# Treatment for mites vs lice



## whitejerabias (May 6, 2019)

I believe my herd has some kind of skin parasite. I’m noticing these raised bumps of scab and Nibbler has one at the corner of his mouth. Very hard to get a picture of. 

so I’m wondering if there are different treatments for different external parasites like lice vs mites vs fleas. Or can I just pick a pour over? Also, are there any natural remedies folks have used?


----------



## toth boer goats (Jul 20, 2008)

1 cc per 20 lbs along the topline.
This stuff kills lice and mites.

Are they preggo if so, how far along?


----------



## whitejerabias (May 6, 2019)

toth boer said:


> Are they preggo if so, how far along?


Nope, not pregnant. Still have milk though we are no longer milking (tapered off over 2 mos. The 9mos old doelings are still nursing, though. Lol).

Mostly I want to know if it's important to decipher exactly which parasite before treatment the way it is with internal parasites.


----------



## happybleats (Sep 12, 2010)

Lice you can see..pulling the hair back especially in thicker areas may reveal the little buggers. If you are seeing lots of nibble spots where she has scratched with her mouth..then i suspect lice. You can not see mites ...but they do leave behind crusty thick angry skin. Or if mild you may only see dry patches. I have not had success with pour ons to treat mites..only injectable ivomec worked at 1 cc per 40 pounds..on shot a week for 3 weeks. This will also kill lice. For lice i use Cylence. 1 cc per 25 pounds down the top line..booster in 3 weeks.


----------



## toth boer goats (Jul 20, 2008)

Ivomec can be injected SQ, but they may react to it, as it hurts. So be aware.


----------



## lada823 (Apr 2, 2018)

I've used ivermectin injectable successfully but some will act like you've killed them with the shot.


----------



## fivemoremiles (Jan 19, 2010)

For mites I use axalic acid vapor-------?????
Oops that is for my honey bees. And I wear a respirator while I am doing an OA vape 
It's not for goats

I got bees on my mind(doh)


----------



## toth boer goats (Jul 20, 2008)

:heehee:


----------



## HoosierShadow (Apr 20, 2010)

I am with Pam on treating with the Ivermectin Pour On. We deal with mites off and on through the year, and that's what works for us. We dose very much like Pam mentioned above 1cc/20lbs, but I do add a little more just to make sure I don't under dose.
If they have mites on their legs and are around 6mo old or older, I do 1cc per 20lbs down the back, then draw up a little more and put a little bit under each dew claw.
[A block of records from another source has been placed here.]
-- ==== Sys2Proof/Machine/Assembler.lean ====
section
/-! DEFINITION. Host programs: the assembler statements, pseudo-instructions and vector literals of
30_encoding.md R66, R67, and the byte-addressed view a platform bridge gives (20_memory.md R44, R45).

DESIGN CHOICE (assumption log entry 16): operands that R66 and R67 give no meaning to are not refused here.
A row register that R41 does not have, `GROW[i]` or `PROW[i]` with `i >= 32`, a `code k, n` with `n < k` or
with a number of 33 bits or more, and a vector literal of more than 32 symbols are cut to the field's
width, as each definition below says. -/

namespace Sys2Proof.Machine

open Sys2Proof

/-- The word of a vector literal `[v0,v1,...]`, position `i` in bit `i` (00_scope.md R7, R66). DESIGN CHOICE
(entry 16): of a literal with more than 32 symbols the first 32 are kept. -/
def packVector : List Bool → Word
  | [] => 0
  | b :: rest => (packVector rest <<< 1) ||| (if b then 1 else 0)

/-- The seven command statements (R66). -/
inductive Command where
  | cfg | build | enc | dec | syn | ldw | rst
deriving DecidableEq, Repr

/-- The word a command statement writes to `CMD` (R61). -/
def Command.word : Command → Word
  | .cfg => 0x01
  | .build => 0x02
  | .enc => 0x03
  | .dec => 0x05
  | .syn => 0x06
  | .ldw => 0x07
  | .rst => 0x0F

/-- One line of a host program: a statement of R66 or a pseudo-instruction of R67. -/
inductive Statement where
  | wr (q : Reg) (value : Word)
  | rd (q : Reg)
  | cmd (c : Command)
  /-- `wait`; `polls` is the timing the spec leaves open (R67): how many of its reads find `BUSY = 1`
  before the engine completes the command in flight, if there is one. -/
  | wait (polls : Nat)
  | clr (bits : Word)
  /-- `ldg i, value`. DESIGN CHOICE (entry 16) for `i >= 32`, which R41 does not have: see `wrRecord`. -/
  | ldg (i : Nat) (value : Word)
  /-- `code k, n`. DESIGN CHOICE (entry 16) for `n < k`, where R67 gives no 32-bit data for the negative
  `n-k`: the word written to `GCOLS` is `n-k` modulo `2^32`. So too for `k` or `n` of `2^32` or more. -/
  | code (k n : Nat)
  /-- `run cmd`; `polls` as in `wait`. -/
  | run (c : Command) (polls : Nat)
deriving DecidableEq, Repr

/-- The record of `wr REG, value` (R66). DESIGN CHOICE (entry 16): for a row register that R41 does not have
(`i >= 32`) the address field keeps the index modulo 128, so `wr GROW[32], d` writes word 96 (`PROW[0]`) and
`wr PROW[32], d` word 0 (`ID`). -/
def wrRecord (q : Reg) (d : Word) : Record := mkRecord true q.index d

/-- The record of `rd REG` (R66). DESIGN CHOICE (entry 16) for `i >= 32`, as in `wrRecord`. -/
def rdRecord (q : Reg) : Record := mkRecord false q.index 0

/-- What a statement makes the host do, in order (R66, R67). `code` with `n < k` writes `n-k` modulo `2^32`
to `GCOLS` (DESIGN CHOICE, entry 16). -/
def Statement.inputs : Statement → List Input
  | .wr q d => [.txn (wrRecord q d)]
  | .rd q => [.txn (rdRecord q)]
  | .cmd c => [.txn (wrRecord .cmd c.word)]
  | .wait polls => [.wait polls]
  | .clr bits => [.txn (wrRecord .status bits)]
  | .ldg i d => [.txn (wrRecord (.grow i) d)]
  | .code k n =>
    [.txn (wrRecord .k (BitVec.ofNat 32 k)), .txn (wrRecord .n (BitVec.ofNat 32 n)),
      .txn (wrRecord .grows (BitVec.ofNat 32 k)),
      .txn (wrRecord .gcols (BitVec.ofNat 32 n - BitVec.ofNat 32 k))]
  | .run c polls => [.txn (wrRecord .cmd c.word), .wait polls]

/-- A host program, for `State.inputs`: one host, which performs its lines in order (R65, 20_memory.md
R48 (a)). -/
def assemble (lines : List Statement) : List Input := lines.flatMap Statement.inputs

/-! ### The view through a bridge -/

/-- The byte at offset `4*a + b`, `b < 4`, of a byte-addressed view is bits `8b+7 : 8b` of word `a` (R44). -/
def byteLane (w : Word) (b : Nat) : BitVec 8 := w.extractLsb' (8 * b) 8

/-- The word index a bridge passes on: only a naturally aligned 32-bit access inside the 512 bytes; any
other access the bridge refuses and GF2LAE never sees it (R45). -/
def bridgeIndex (offset bytes : Nat) : Option Nat :=
  if bytes = 4 ∧ offset % 4 = 0 ∧ offset / 4 < wordCount then some (offset / 4) else none

end Sys2Proof.Machine
end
I retreat every 5-7 days for a total of 3 treatments.

For affected spots or legs along with the Ivermectin treatment I use Nu Stock and apply daily on really bad cases, and every other day for mild cases, then once I see improvement I back off to every 2-3 days until skin clears up and any missing hair starts to regrow. 

We used the Ivermectin Pour On just as I recommended above for lice and eradicated them.
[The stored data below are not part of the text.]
-- ==== Sys2Proof/Laws/Bits.lean ====
section
/-! SUPPORT. The packed vectors bit by bit: masks, sums modulo 2, counts, row arrays, and one spec lemma
per primitive of Machine/Operands.lean. -/

namespace Sys2Proof.Machine

open Sys2Proof

/-! ### Words -/

theorem word_ext {a b : Word} (h : ∀ i, i < 32 → a.getLsbD i = b.getLsbD i) : a = b :=
  BitVec.eq_of_getLsbD_eq h

theorem getLsbD_one_shiftLeft (m i : Nat) :
    (1#32 <<< m).getLsbD i = (decide (i = m) && decide (i < 32)) := by
  rw [BitVec.getLsbD_shiftLeft, BitVec.getLsbD_one]
  by_cases h : i = m <;> by_cases h2 : i < 32 <;> simp [*]
  omega

theorem getLsbD_packBits (n : Nat) (f : Nat → Bool) (i : Nat) :
    (packBits n f).getLsbD i = (decide (i < n) && decide (i < 32) && f i) := by
  induction n with
  | zero => simp [packBits]
  | succ n ih =>
    rw [packBits, BitVec.getLsbD_or, ih]
    by_cases h : i = n
    · subst h
      by_cases hf : f i <;> simp [hf]
    · have hlt : (i < n + 1) ↔ (i < n) := by omega
      by_cases hf : f n
      · rw [if_pos hf, getLsbD_one_shiftLeft]
        simp [h, hlt]
      · simp [hf, hlt]

theorem getLsbD_mask (w i : Nat) : (mask w).getLsbD i = (decide (i < w) && decide (i < 32)) := by
  simp only [mask, BitVec.getLsbD_ofNat, Nat.testBit_two_pow_sub_one]
  rw [Bool.and_comm]

theorem getLsbD_strayBits (len i : Nat) (v : Word) :
    (strayBits len v).getLsbD i = (decide (len ≤ i) && v.getLsbD i) := by
  simp only [strayBits, BitVec.getLsbD_and, BitVec.getLsbD_not, getLsbD_mask]
  by_cases h : i < 32
  · by_cases h2 : i < len <;> simp [h, h2]
    omega
  · simp [BitVec.getLsbD_of_ge v i (by omega)]

theorem strayBits_eq_zero_iff (len : Nat) (v : Word) :
    strayBits len v = 0 ↔ ∀ i, len ≤ i → v.getLsbD i = false := by
  constructor
  · intro h i hi
    have := congrArg (fun x => BitVec.getLsbD x i) h
    simpa [getLsbD_strayBits, hi] using this
  · intro h
    refine word_ext fun i _ => ?_
    rw [getLsbD_strayBits]
    by_cases h2 : len ≤ i <;> simp [h2, h]

/-- A vector of length `len` is a number below `2^len`. -/
theorem strayBits_eq_zero_iff_lt (len : Nat) (v : Word) : strayBits len v = 0 ↔ v.toNat < 2 ^ len := by
  rw [strayBits_eq_zero_iff]
  constructor
  · intro h
    exact Nat.lt_pow_two_of_testBit _ fun i hi => h i hi
  · intro h i hi
    exact Nat.testBit_lt_two_pow (lt_of_lt_of_le h (Nat.pow_le_pow_right (by omega) hi))

theorem getLsbD_flipBit (v : Word) (m i : Nat) :
    (flipBit v m).getLsbD i = (v.getLsbD i ^^ (decide (i = m) && decide (i < 32))) := by
  rw [flipBit, BitVec.getLsbD_xor, getLsbD_one_shiftLeft]

/-! ### Sums modulo 2 and counts -/

theorem sumMod2_congr {n : Nat} {f g : Nat → Bool} (h : ∀ i, i < n → f i = g i) :
    sumMod2 n f = sumMod2 n g := by
  induction n with
  | zero => rfl
  | succ n ih => rw [sumMod2, sumMod2, ih fun i hi => h i (by omega), h n (by omega)]

theorem sumMod2_false (n : Nat) : sumMod2 n (fun _ => false) = false := by
  induction n with
  | zero => rfl
  | succ n ih => simp [sumMod2, ih]

theorem sumMod2_xor (n : Nat) (f g : Nat → Bool) :
    sumMod2 n (fun i => f i ^^ g i) = (sumMod2 n f ^^ sumMod2 n g) := by
  induction n with
  | zero => rfl
  | succ n ih =>
    simp only [sumMod2, ih]
    cases sumMod2 n f <;> cases sumMod2 n g <;> cases f n <;> cases g n <;> rfl

/-- Terms that are 0 from `k` on do not count. -/
theorem sumMod2_of_false_from {k n : Nat} {f : Nat → Bool} (hk : k ≤ n)
    (h : ∀ i, k ≤ i → i < n → f i = false) : sumMod2 n f = sumMod2 k f := by
  induction n with
  | zero =>
    have : k = 0 := by omega
    rw [this]
  | succ n ih =>
    by_cases hkn : k = n + 1
    · rw [hkn]
    · rw [sumMod2, ih (by omega) fun i hi hi2 => h i hi (by omega), h n (by omega) (by omega),
        Bool.xor_false]

/-- A sum with one term. -/
theorem sumMod2_single (n i : Nat) (f : Nat → Bool) :
    sumMod2 n (fun j => decide (j = i) && f j) = (decide (i < n) && f i) := by
  induction n with
  | zero => simp [sumMod2]
  | succ n ih =>
    rw [sumMod2, ih]
    by_cases h : n = i
    · subst h
      simp
    · have hlt : (i < n + 1) ↔ (i < n) := by omega
      simp [h, hlt]

theorem countSet_congr {n : Nat} {f g : Nat → Bool} (h : ∀ i, i < n → f i = g i) :
    countSet n f = countSet n g := by
  induction n with
  | zero => rfl
  | succ n ih => rw [countSet, countSet, ih fun i hi => h i (by omega), h n (by omega)]

theorem countSet_le (n : Nat) (f : Nat → Bool) : countSet n f ≤ n := by
  induction n with
  | zero => exact Nat.le_refl 0
  | succ n ih =>
    have := Bool.toNat_le (f n)
    rw [countSet]
    omega

theorem countSet_eq_zero_iff (n : Nat) (f : Nat → Bool) :
    countSet n f = 0 ↔ ∀ i, i < n → f i = false := by
  induction n with
  | zero => simp [countSet]
  | succ n ih =>
    rw [countSet, Nat.add_eq_zero_iff, ih, Bool.toNat_eq_zero]
    constructor
    · rintro ⟨h, hn⟩ i hi
      by_cases hin : i = n
      · rw [hin, hn]
      · exact h i (by omega)
    · exact fun h => ⟨fun i hi => h i (by omega), h n (by omega)⟩

/-- Setting one clear place raises the count by one. -/
theorem countSet_set {n m : Nat} {f g : Nat → Bool} (hm : m < n) (hf : f m = false) (hg : g m = true)
    (h : ∀ i, i ≠ m → g i = f i) : countSet n g = countSet n f + 1 := by
  induction n with
  | zero => omega
  | succ n ih =>
    rw [countSet, countSet]
    by_cases hmn : m = n
    · subst hmn
      rw [countSet_congr (f := g) (g := f) fun i hi => h i (by omega), hf, hg]
      rfl
    · rw [ih (by omega), h n (by omega)]
      omega

/-- The symmetric difference counts at most both sides together. -/
theorem countSet_xor_le (n : Nat) (f g : Nat → Bool) :
    countSet n (fun i => f i ^^ g i) ≤ countSet n f + countSet n g := by
  induction n with
  | zero => exact Nat.le_refl 0
  | succ n ih =>
    simp only [countSet]
    have : (f n ^^ g n).toNat ≤ (f n).toNat + (g n).toNat := by cases f n <;> cases g n <;> decide
    omega

theorem sumMod2_eq_countSet (n : Nat) (f : Nat → Bool) :
    sumMod2 n f = decide (countSet n f % 2 = 1) := by
  induction n with
  | zero => rfl
  | succ n ih =>
    rw [sumMod2, countSet, ih]
    by_cases hf : f n <;> simp only [hf]
    · by_cases h : countSet n f % 2 = 1
      · simp [h, show (countSet n f + 1) % 2 = 0 by omega]
      · simp [h, show (countSet n f + 1) % 2 = 1 by omega]
    · simp

/-! ### Parity -/

theorem parity_xor (a b : Word) : parity (a ^^^ b) = (parity a ^^ parity b) := by
  rw [parity, parity, parity, ← sumMod2_xor]
  exact sumMod2_congr fun i _ => BitVec.getLsbD_xor

/-- `Parity(a & b & mask(k))` is the modulo-2 inner product over `k` symbols (R82, R85). -/
theorem parity_and_mask (a b : Word) {k : Nat} (hk : k ≤ 32) :
    parity (a &&& b &&& mask k) = sumMod2 k fun j => a.getLsbD j && b.getLsbD j := by
  rw [parity, sumMod2_of_false_from hk]
  · refine sumMod2_congr fun i hi => ?_
    rw [BitVec.getLsbD_and, BitVec.getLsbD_and, getLsbD_mask]
    simp [hi, show i < 32 by omega]
  · intro i hi _
    rw [BitVec.getLsbD_and, getLsbD_mask]
    simp [show ¬ i < k by omega]

/-! ### Row arrays -/

theorem row_setRow (f : RowFile) (i j : Nat) (x : Word) :
    (f.setRow i x).row j = if i = j ∧ i < 32 then x else f.row j := by
  simp only [RowFile.setRow, RowFile.row, Vector.getElem?_setIfInBounds]
  by_cases h : i = j
  · subst h
    by_cases h2 : i < 32 <;> simp [h2]
  · simp [h]

theorem setRow_eq_set (f : RowFile) (i : Fin 32) (x : Word) : f.setRow i.val x = f.set i.val x := by
  refine Vector.ext fun j hj => ?_
  simp [RowFile.setRow, Vector.getElem_setIfInBounds, Vector.getElem_set]

theorem row_ofFn (f : Fin 32 → Word) (i : Nat) :
    RowFile.row (Vector.ofFn f) i = if h : i < 32 then f ⟨i, h⟩ else 0 := by
  by_cases h : i < 32 <;> simp [RowFile.row, h]

theorem row_of_ge (f : RowFile) {i : Nat} (h : 32 ≤ i) : f.row i = 0 := by
  simp [RowFile.row, h]

theorem row_reset (i : Nat) : RowFile.reset.row i = 0 := by
  by_cases h : i < 32 <;> simp [RowFile.row, RowFile.reset, h]

theorem rowFile_ext {f g : RowFile} (h : ∀ i, i < 32 → f.row i = g.row i) : f = g := by
  refine Vector.ext fun i hi => ?_
  simpa [RowFile.row, hi] using h i hi

theorem getLsbD_transpose (f : RowFile) (rows cols i j : Nat) :
    ((transpose f rows cols).row i).getLsbD j =
      (decide (i < 32) && decide (j < 32) && decide (i < cols) && decide (j < rows) &&
        (f.row j).getLsbD i) := by
  rw [transpose, row_ofFn]
  by_cases h : i < 32
  · by_cases h2 : i < cols
    · simp only [h, h2, dite_true, if_true, getLsbD_packBits]
      cases decide (j < 32) <;> simp
    · simp [h, h2]
  · simp [h]

/-! ### Products and syndromes -/

theorem getLsbD_mulMod2 (f : RowFile) (rows cols : Nat) (x : Word) (i : Nat) :
    (mulMod2 f rows cols x).getLsbD i =
      (decide (i < rows) && decide (i < 32) && parity (f.row i &&& x &&& mask cols)) :=
  getLsbD_packBits _ _ _

theorem getLsbD_syndrome (k n : Nat) (p : RowFile) (v : Word) (i : Nat) :
    (syndrome k n p v).getLsbD i =
      (decide (i < n - k) && decide (i < 32) &&
        (parity (p.row i &&& v &&& mask k) ^^ v.getLsbD (k + i))) :=
  getLsbD_packBits _ _ _

/-- A syndrome is a vector of length `r`: a table index below `2^r` (20_memory.md R51). -/
theorem syndrome_lt (k n : Nat) (p : RowFile) (v : Word) : (syndrome k n p v).toNat < 2 ^ (n - k) := by
  rw [← strayBits_eq_zero_iff_lt, strayBits_eq_zero_iff]
  intro i hi
  rw [getLsbD_syndrome]
  simp [show ¬ i < n - k by omega]

theorem getLsbD_selectedRows (grow : RowFile) (r : Nat) (msg : Word) (count j : Nat) :
    (selectedRows grow r msg count).getLsbD j =
      (decide (j < r) && decide (j < 32) &&
        sumMod2 count fun i => msg.getLsbD i && (grow.row i).getLsbD j) := by
  induction count with
  | zero => simp [selectedRows, sumMod2]
  | succ i ih =>
    rw [selectedRows, sumMod2]
    by_cases h : msg.getLsbD i
    · simp only [h, if_true, BitVec.getLsbD_xor, BitVec.getLsbD_and, getLsbD_mask, ih]
      by_cases h1 : j < r <;> by_cases h2 : j < 32 <;> simp [h1, h2]
    · simp [h, ih]

theorem getLsbD_parityBits (k n : Nat) (grow : RowFile) (msg : Word) (j : Nat) :
    (parityBits k n grow msg).getLsbD j =
      (decide (j < n - k) && decide (j < 32) &&
        sumMod2 k fun i => msg.getLsbD i && (grow.row i).getLsbD j) :=
  getLsbD_selectedRows _ _ _ _ _

/-- `Encode(msg)`: the message symbols, then the parity symbols, then zeros (R87). -/
theorem getLsbD_encodeMessage (k n : Nat) (grow : RowFile) (msg : Word) (hn : n ≤ 32) (i : Nat) :
    (encodeMessage k n grow msg).getLsbD i =
      (msg.getLsbD i || (decide (k ≤ i) && (parityBits k n grow msg).getLsbD (i - k))) := by
  rw [encodeMessage]
  by_cases h : n - k = 0
  · simp [h, getLsbD_parityBits]
  · rw [if_neg h, BitVec.getLsbD_or, BitVec.getLsbD_shiftLeft]
    by_cases hk : k ≤ i
    · by_cases h32 : i < 32
      · simp [hk, h32, show ¬ i < k by omega]
      · have h1 : ¬ i - k < n - k := by omega
        simp [h32, h1, getLsbD_parityBits]
    · simp [hk]

/-! ### Lengths -/

/-- Legal code parameters as natural numbers: `1 <= k <= n <= NMAX <= 32` (10_state.md R11). -/
theorem lengths_of_paramsLegal {s : State} (h : s.paramsLegal = true) :
    1 ≤ s.kLen ∧ s.kLen ≤ s.nLen ∧ s.nLen ≤ s.config.nmax ∧ s.nLen ≤ 32 ∧ s.rLen ≤ s.config.nmax - 1 := by
  simp only [State.paramsLegal, decide_eq_true_eq, BitVec.toInt_eq_toNat_cond] at h
  have h32 := s.config.nmax_le
  have hk := s.k.isLt
  have hn := s.n.isLt
  simp only [State.rLen, State.nLen, State.kLen]
  split at h <;> split at h <;> omega

/-- Legal code parameters as signed integers agree with their unsigned values. -/
theorem paramsLegal_iff (s : State) :
    s.paramsLegal = true ↔ 1 ≤ s.k.toInt ∧ s.k.toInt ≤ s.n.toInt ∧ s.n.toInt ≤ s.config.nmax := by
  simp [State.paramsLegal]

/-! What a state computes from its registers depends on those registers only. Cite these where two states
differ in another field: left to unfold, Lean compares the other fields first, and a `PROW` or `TMEM`
field that a command computes is then run. -/

theorem kLen_congr {s t : State} (hk : t.k = s.k) : t.kLen = s.kLen := by
  rw [State.kLen, State.kLen, hk]

theorem nLen_congr {s t : State} (hn : t.n = s.n) : t.nLen = s.nLen := by
  rw [State.nLen, State.nLen, hn]

theorem rLen_congr {s t : State} (hk : t.k = s.k) (hn : t.n = s.n) : t.rLen = s.rLen := by
  rw [State.rLen, State.rLen, kLen_congr hk, nLen_congr hn]

/-- Whether the code parameters are legal depends on `K`, `N` and `NMAX` only. -/
theorem paramsLegal_congr {s t : State} (hk : t.k = s.k) (hn : t.n = s.n) (hc : t.config = s.config) :
    t.paramsLegal = s.paramsLegal := by
  rw [State.paramsLegal, State.paramsLegal, hk, hn, hc]

/-- The syndrome depends on `K`, `N` and `PROW` only. -/
theorem syndromeOf_congr {s t : State} (hk : t.k = s.k) (hn : t.n = s.n) (hp : t.prow = s.prow) :
    t.syndromeOf = s.syndromeOf := by
  funext v
  rw [State.syndromeOf, State.syndromeOf, State.kLen, State.kLen, State.nLen, State.nLen, hk, hn, hp]

/-- The codeword of a message depends on `K`, `N` and `GROW` only. -/
theorem encodeOf_congr {s t : State} (hk : t.k = s.k) (hn : t.n = s.n) (hg : t.grow = s.grow) :
    t.encodeOf = s.encodeOf := by
  funext v
  rw [State.encodeOf, State.encodeOf, State.kLen, State.kLen, State.nLen, State.nLen, hk, hn, hg]

theorem syndromeOf_lt (s : State) (v : Word) : (s.syndromeOf v).toNat < 2 ^ s.rLen :=
  syndrome_lt _ _ _ _

end Sys2Proof.Machine
end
I also recommend either spraying bedding with Permethrin spray, or using some kind of powder like Gordon's livestock & dairy to treat sleeping areas.


----------



## toth boer goats (Jul 20, 2008)

:nod::up:


----------



## Denise Troy (Aug 31, 2019)

I was going to use ivermectin, then realized my goat is pregnant so you guys pointed me to cylense...then at TS..and on backyard herd they recorded permethrin 10...so I got that because of the price..but then I read on backyardherd that it’s basically sprayed on the entire goat..so not done in cold weather...but other people said it’s great to use in cold down the ridge line...so much advice...good news...her FASHAMa score is great..beautiful pink inside of eyes..and she did great while I did it! So, since I have the permethrin..should I go down the ridge line...diluted of course.


----------



## HoosierShadow (Apr 20, 2010)

Ivermectin IS SAFE for pregnant does! IMO this is the best route to take. You can use the pour on so the injection doesn't burn, and stress them out. But you need to treat regularly for at least 3 treatments, and clean out and dust their sleeping area - I like the Gordon's livestock & Dairy dust. 

Permethrin is good stuff, but I've never had good luck getting it to combat mites - it works great on lice, but not mites. I definitely wouldn't use it as a pour on. Safest way to use Permethrin is to dilute in water and soak the entire body - which in cold weather you don't want to do that.

Read my post above about using Ivermectin and Nu stock. It's very safe and effective. Key is being consistent and don't slack in treatment. 

You can use the Permethrin to spray down the walls in your barn/their sleeping area, then save it for warmer weather. In warmer weather I mix Permethrin and Skin so soft in a spray bottle to use as a bug repellent, it's hard to find things that aren't ridiculously expensive for flies, but for the most part this gives them relief, and also helps deter lice/mites.
My kids show in the summer months, so the last thing I want is for them to bring home bugs. We used this same process to eradicate lice years ago and haven't had a single case since then.

If I know I've had an active mite issue, I start doing monthly preventative care sort of like with dogs/cats. I use the Pour on down the back every 4 weeks. It can help during bad times of the summer with flying insects as well. 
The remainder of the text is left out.